HTTP/1.1 401 Unauthorized
Content-Type: application/json; charset=utf-8
{
"error": "invalid_client",
"error_description": "The client authentication was invalid"
}
Any other error is considered an “inactive” token.
- The token requested does not exist or is invalid
- The token expired
- The token was issued to a different client than is making this request
In any of these cases, it is not considered an error response, and the endpoint returns simply an inactive flag.
HTTP/1.1 200 OK
Content-Type: application/json; charset=utf-8
{
"active": false
}
Security Considerations
Using a token introspection endpoint means that any resource server will be relying on the endpoint to determine whether an access token is currently active or not. This means the introspection endpoint is solely responsible for deciding whether API requests will succeed. As such, the endpoint must perform all applicable checks against a token’s state, such as checking whether the token has expired, verifying signatures, etc.
Token Fishing
If the introspection endpoint is left open and un-throttled, it presents a means for an attacker to poll the endpoint fishing for a valid token. To prevent this, the server must either require authentication of the clients using the endpoint, or only make the endpoint available to internal servers through other means such as a firewall.
Note that the resources servers are also a potential target of a fishing attack, and should take countermeasures such as rate limiting to prevent this.
Caching
Consumers of the introspection endpoint may wish to cache the response of the endpoint for performance reasons. As such, it is important to consider the performance and security trade-offs when deciding to cache the values. For example, shorter cache expiration times will result in higher security since the resource servers will have to query the introspection endpoint more frequently, but will result in an increased load on the endpoint. Longer expiration times leave a window open where a token may actually be expired or revoked, but still be able to be used at a resource server for the remaining duration of the cache time.

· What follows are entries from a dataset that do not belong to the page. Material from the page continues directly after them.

/-- SYNC_WRITE: staged as versions of the replica, ordered as at the source, and committed on this pair before it is
acknowledged (R458). It waits while staging has no room. -/
def execSyncWrite (session root count seq lba : Nat) (blocks pi : Bytes) (s : State) : Host.Outcome State Fault Refusal :=
  match s.repl.session session, s.ftl.roots.find? (fun r => r.kind == .replica && r.sourceRoot == root) with
  | some x, some r =>
    whenDue (x.step = .isOpen ∧ s.admitsWrite [(lba, count)] count = true)
      (let s0 := setSession { x with received := x.received + 40 + blocks.length + pi.length } s
       let rel : SyncRel := (s0.repl.syncs.find? (fun y => !y.source && y.session == session)).getD
         ⟨session, false, [], 0, false, false, 0, [], 0, [], [], false, [], 0, false, 0⟩
       let s1 : State := if s0.repl.syncs.any (fun y => !y.source && y.session == session) then s0
         else { s0 with repl := { s0.repl with syncs := s0.repl.syncs ++ [rel] } }
       let base := (getKey root rel.bases).getD (s1.hq.nextFsn (2 ^ 32 + r.id))
       let rel1 := { rel with
         roots := if rel.roots.any (fun p => p.1 == root) then rel.roots else rel.roots ++ [(root, r.id)]
         bases := putKey root base rel.bases
         waiting := rel.waiting ++ [⟨root, seq, base + seq, false, none⟩] }
       let s2 : State := { setSync rel rel1 s1 with repl := { (setSync rel rel1 s1).repl with
         replicas := if s1.repl.replicas.contains r.id then s1.repl.replicas else s1.repl.replicas ++ [r.id] } }
       ackSyncs (writeReplica r.id session 0 (base + seq) lba count blocks pi s2)) s
  | _, _ => .next s

/-- SYNC_FENCE: the replicas are snapshot with every SYNC_WRITE that came before, except those listed (R459). -/
def execSyncFence (session snapshot bell : Nat) (listed : List (Nat × Nat)) (s : State) : Host.Outcome State Fault Refusal :=
  match s.repl.syncs.find? (fun y => !y.source && y.session == session) with
  | none => .next s
  | some y =>
    let tag := 2 ^ 63 * s.sys.slot + s.repl.nextGroup
    let (s1, g) := startGroup (.checkpoint session false) tag (y.roots.map (·.2)) 0
      { s with repl := { s.repl with nextGroup := s.repl.nextGroup + 1 } }
    let s2 := fenceBell (setGroupOf { g with fence := some s1.tt.now } s1)
    let s3 := (y.roots.zip g.snaps).foldl (fun t p =>
      match t.ftl.root p.2 with
      | none => t
      | some q => setRoot { q with
          fenceBell := bell, sourceSnap := snapshot
          fenceSkip := (y.waiting.filter (fun w => w.root == p.1.1 && listed.contains (w.root, w.seq))).map (·.at_) } t) s2
    .next (setSync y { y with waiting := y.waiting.filter (fun w => !w.acked || listed.contains (w.root, w.seq)) } s3)

/-- FRACTURE_RESUME_TIMER: every 60 s a fractured relation tries to catch up from a new snapshot (R461). -/
def execFractureResumeTimer (session : Nat) (s : State) : Host.Outcome State Fault Refusal :=
  .next ((s.repl.syncs.filter (fun y => y.source && y.session == session && y.fractured && y.triedAt + secBells 60 ≤ s.tt.now &&
      s.repl.sessions.any (fun x => x.reg == session && x.step == .isOpen) &&
      !s.repl.groups.any (fun g => g.why == .resume session) &&
      !s.repl.transfers.any (fun t => y.roots.any (fun p => t.why == .resume p.1)))).foldl (fun t y =>
    cutGroup (.resume session) (y.roots.map (·.1)) 0 (setSync y { y with triedAt := t.tt.now } t)) s)

/-- Bytes by which a volume differs from its last checkpoint (R461). -/
def State.behind (s : State) (y : SyncRel) : Nat :=
  sumNat (y.roots.map (fun p =>
    match s.ftl.rootOf p.1 with
    | none => 0
    | some r => 16384 * (r.differs ((getKey p.1 y.checks).bind s.ftl.rootOf)).length +
        sumNat ((s.stg.versions.filter (fun v => v.vol == r.key && !v.released)).map (fun _ => 4096))))

/-- A catch-up transfer is committed. With every volume's done: less than 1 GiB left, fetch is held and a final one
follows; after the final one SYNC_WRITE resumes from its fence (R461). -/
def caughtUp (root snap : Nat) (s : State) : State :=
  match s.repl.syncs.find? (fun y => y.source && y.fractured && y.roots.any (fun p => p.1 == root)) with
  | none => s
  | some y =>
    let z := { y with checks := putKey root snap y.checks }
    let s1 := setSync y z s
    if y.made.all (fun m => getKey m.1 z.checks == some m.2) then
      if z.final then releaseNs (z.namespaces s1) (setSync z { z with
        fractured := false, final := false, fromEpoch := s1.epoch, checkAt := s1.tt.now } s1)
      else if s1.behind z < 2 ^ 30 then
        let s2 : State := { s1 with hq := { s1.hq with heldNs := (s1.hq.heldNs ++ z.namespaces s1).eraseDups } }
        cutGroup (.resume z.session) (z.roots.map (·.1)) 0 (setSync z { z with final := true } s2)
      else s1
    else s1

/-! ### Migration (R462 to R464, R498) -/

/-- The oldest snapshot that a migration has not sent goes next, over the one before. -/
def nextMigration (root : Nat) (s : State) : State :=
  match s.repl.migrations.find? (fun m => m.root == root) with
  | none => s
  | some m =>
    match m.queue with
    | [] => s
    | snap :: _ =>
      if s.repl.transfers.any (fun t => t.source && t.why == .migration root) then s
      else startTransfer m.session (.migration root) snap m.last m.domain 6 s

/-- MIGRATE_EXPORT: KEY_ADOPT goes first, then the snapshots of the root oldest first (R456, R462). -/
def execMigrateExport (b : Binding) (tag : Nat) (s : State) : Host.Outcome State Fault Refusal :=
  onPacket b tag 0x0507 (fun p s =>
    match s.repl.session (p.param 0 2), s.ftl.rootOf (p.param 4 4) with
    | none, _ => badParam p 0 s
    | some _, none => badParam p 4 s
    | some x, some r =>
      let d := p.param 2 2
      if x.step ≠ .isOpen ∨ x.closing then badParam p 0 s
      else if 4096 ≤ d then badParam p 2 s
      else if r.kind ≠ .volume ∧ r.kind ≠ .clone then wrongKind p r s
      else
        let wrapped := xorBytes (s.fpKey r.domain) (kmac256 x.secret (leBytes 2 d ++ ascii "W") 32 (ascii "BIRCA-ADOPT"))
        let check := kmac256 x.secret (leBytes 2 d ++ wrapped) 32 (ascii "BIRCA-ADOPT-C")
        let snaps := (sortBy (fun a c => a.fenceEpoch ≤ c.fenceEpoch)
          (s.ftl.roots.filter (fun q => q.kind == .snapshot && q.parent == r.id && q.state == .active))).map (·.id)
        let m : Migration := ⟨x.reg, r.id, d, snaps, 0, s.tt.now, if snaps = [] then none else some (b, tag), none, 0⟩
        let s1 : State := { s with repl := { s.repl with
          migrations := s.repl.migrations.filter (fun y => y.root != r.id) ++ [m] } }
        let s2 := nextMigration r.id (sendRecord x.reg 0x0A 0 (fields [(2, d), (6, 0)] ++ wrapped ++ check) s1)
        if snaps = [] then changed p [] s2 else s2) s

/-- MIGRATE_REPEAT_TIMER: every 60 s a fresh snapshot is cut and sent (R462). -/
def execMigrateRepeatTimer (session root : Nat) (s : State) : Host.Outcome State Fault Refusal :=
  match s.repl.migrations.find? (fun m => m.session == session && m.root == root) with
  | none => .next s
  | some m =>
    whenDue (m.cutover.isNone ∧ m.lastAt + secBells 60 ≤ s.tt.now ∧
        s.repl.sessions.any (fun x => x.reg == session && x.step == .isOpen) = true ∧
        s.repl.groups.all (fun g => g.why != .migration session root) = true ∧
        s.repl.transfers.all (fun t => t.why != .migration root) = true)
      (let s1 := setMigration { m with lastAt := s.tt.now } s
       if m.queue ≠ [] then nextMigration root s1 else cutGroup (.migration session root) [root] 0 s1) s

/-- MIGRATE_CUTOVER: fetch for the namespace is held and a final snapshot is cut (R463). -/
def execMigrateCutover (b : Binding) (tag : Nat) (s : State) : Host.Outcome State Fault Refusal :=
  onPacket b tag 0x0508 (fun p s =>
    let root := p.param 4 4
    match s.repl.migrations.find? (fun m => m.session == p.param 0 2 && m.root == root), s.ftl.rootOf root with
    | none, _ => badParam p 0 s
    | some _, none => badParam p 4 s
    | some m, some r =>
      let transit := p.param 2 2
      if 1024 ≤ transit ∨ s.ftl.roots.any (fun q => q.isVolume && q.nsid != 0 && q.id != root && q.ana == transit) then badParam p 2 s
      else cutGroup (.cutover m.session root) [root] 0
        (setMigration { m with cutover := some (b, tag), transit := transit }
          { s with hq := { s.hq with heldNs := s.hq.heldNs ++ [r.nsid] } })) s

/-- Commands of a namespace that wait in their queues complete with a status; they were never fetched (R498). -/
def failQueued (nsid : Nat) (st : NvmeStatus) (s : State) : State :=
  s.hq.queues.foldl (fun t q => endCapsules q (fun c => c.2.1.nsid == nsid) st t) s

/-- The host paths of a migrated volume move: the transit group, ANA Change and Namespace Attribute notices, held commands
completed Inaccessible; the source detaches the namespace and keeps the root (R464, R498). -/
def movePaths (root transit : Nat) (s : State) : State :=
  match s.ftl.rootOf root with
  | none => s
  | some r =>
    let told := fun (t : State) => notifyAll 2 3 0x0C (namespaceChanged r.nsid r.subsystem t)
    let s1 := told (setRoot { r with ana := transit } s)
    let s2 := told { s1 with hq := { s1.hq with held := if s1.hq.held.contains transit then s1.hq.held else s1.hq.held ++ [transit] } }
    let s3 := failQueued r.nsid nvmeInaccessible s2
    releaseNs [r.nsid] (setRoot { r with ana := transit, nsid := 0, subsystem := 0 } s3)

/-! ### Answers from the receiver -/

/-- REPL_COMMIT: the transfer, or with transfer 0 the sync checkpoint, is committed at the other end (R453, R455, R459,
R463). -/
def execReplCommit (session transfer status snapshot : Nat) (_digest : Bytes) (s : State) : Host.Outcome State Fault Refusal :=
  .next <|
    if transfer = 0 then
      (s.repl.syncs.filter (fun y => y.source && y.session == session && status == 0)).foldl (fun t y =>
        setSync y (if y.made = [] then { y with seen := true } else { y with checks := y.made, made := [] }) t) s
    else
      match s.repl.transfer session transfer true with
      | none => s
      | some t =>
        if status ≠ 0 then
          closeIdle (failTransfer t (if status = 0x0672 then .replManifest else .replPeerAbort)
            (if status = 0x0672 then detailOf [(4, t.number)] else detailOf [(2, status)]) s)
        else
          let s1 := dropTransfer t s
          match t.why with
          | .packet b tag =>
            match s1.cpi.packet b tag 0x0505 with
            | none => s1
            | some p => changed p (fields [(4, snapshot), (4, t.number)]) s1
          | .migration root =>
            match s1.repl.migrations.find? (fun m => m.root == root) with
            | none => s1
            | some m =>
              let n := { m with queue := m.queue.filter (· != t.snap), last := t.snap }
              if n.queue ≠ [] then nextMigration root (setMigration n s1)
              else
                match m.who.bind (fun w => s1.cpi.packet w.1 w.2 0x0507) with
                | none => setMigration n s1
                | some p => changed p [] (setMigration { n with who := none } s1)
          | .cutover root =>
            match s1.repl.migrations.find? (fun m => m.root == root) with
            | none => s1
            | some m =>
              let s2 := movePaths root m.transit { s1 with repl := { s1.repl with
                migrations := s1.repl.migrations.filter (fun x => x.root != root) } }
              match m.cutover.bind (fun w => s2.cpi.packet w.1 w.2 0x0508) with
              | none => s2
              | some p => changed p (fields [(4, snapshot), (4, 0)]) s2
          | .resume root => caughtUp root t.snap s1
          | .received => s1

One way to mitigate this problem is for consumers to never cache the value beyond the expiration time of the token, which would have been returned in the “exp” parameter of the introspection response.
Limiting Information
The introspection endpoint does not necessarily need to return the same information for all queries of the same token. For example, two different resource servers (if they authenticate themselves when making the introspection request) may get different views of the state of the token. This can be used to limit the information about the token that is returned to a particular resource server. This makes it possible to have tokens that can be used at multiple resource servers without other servers ever knowing it is possible to be used at any other server.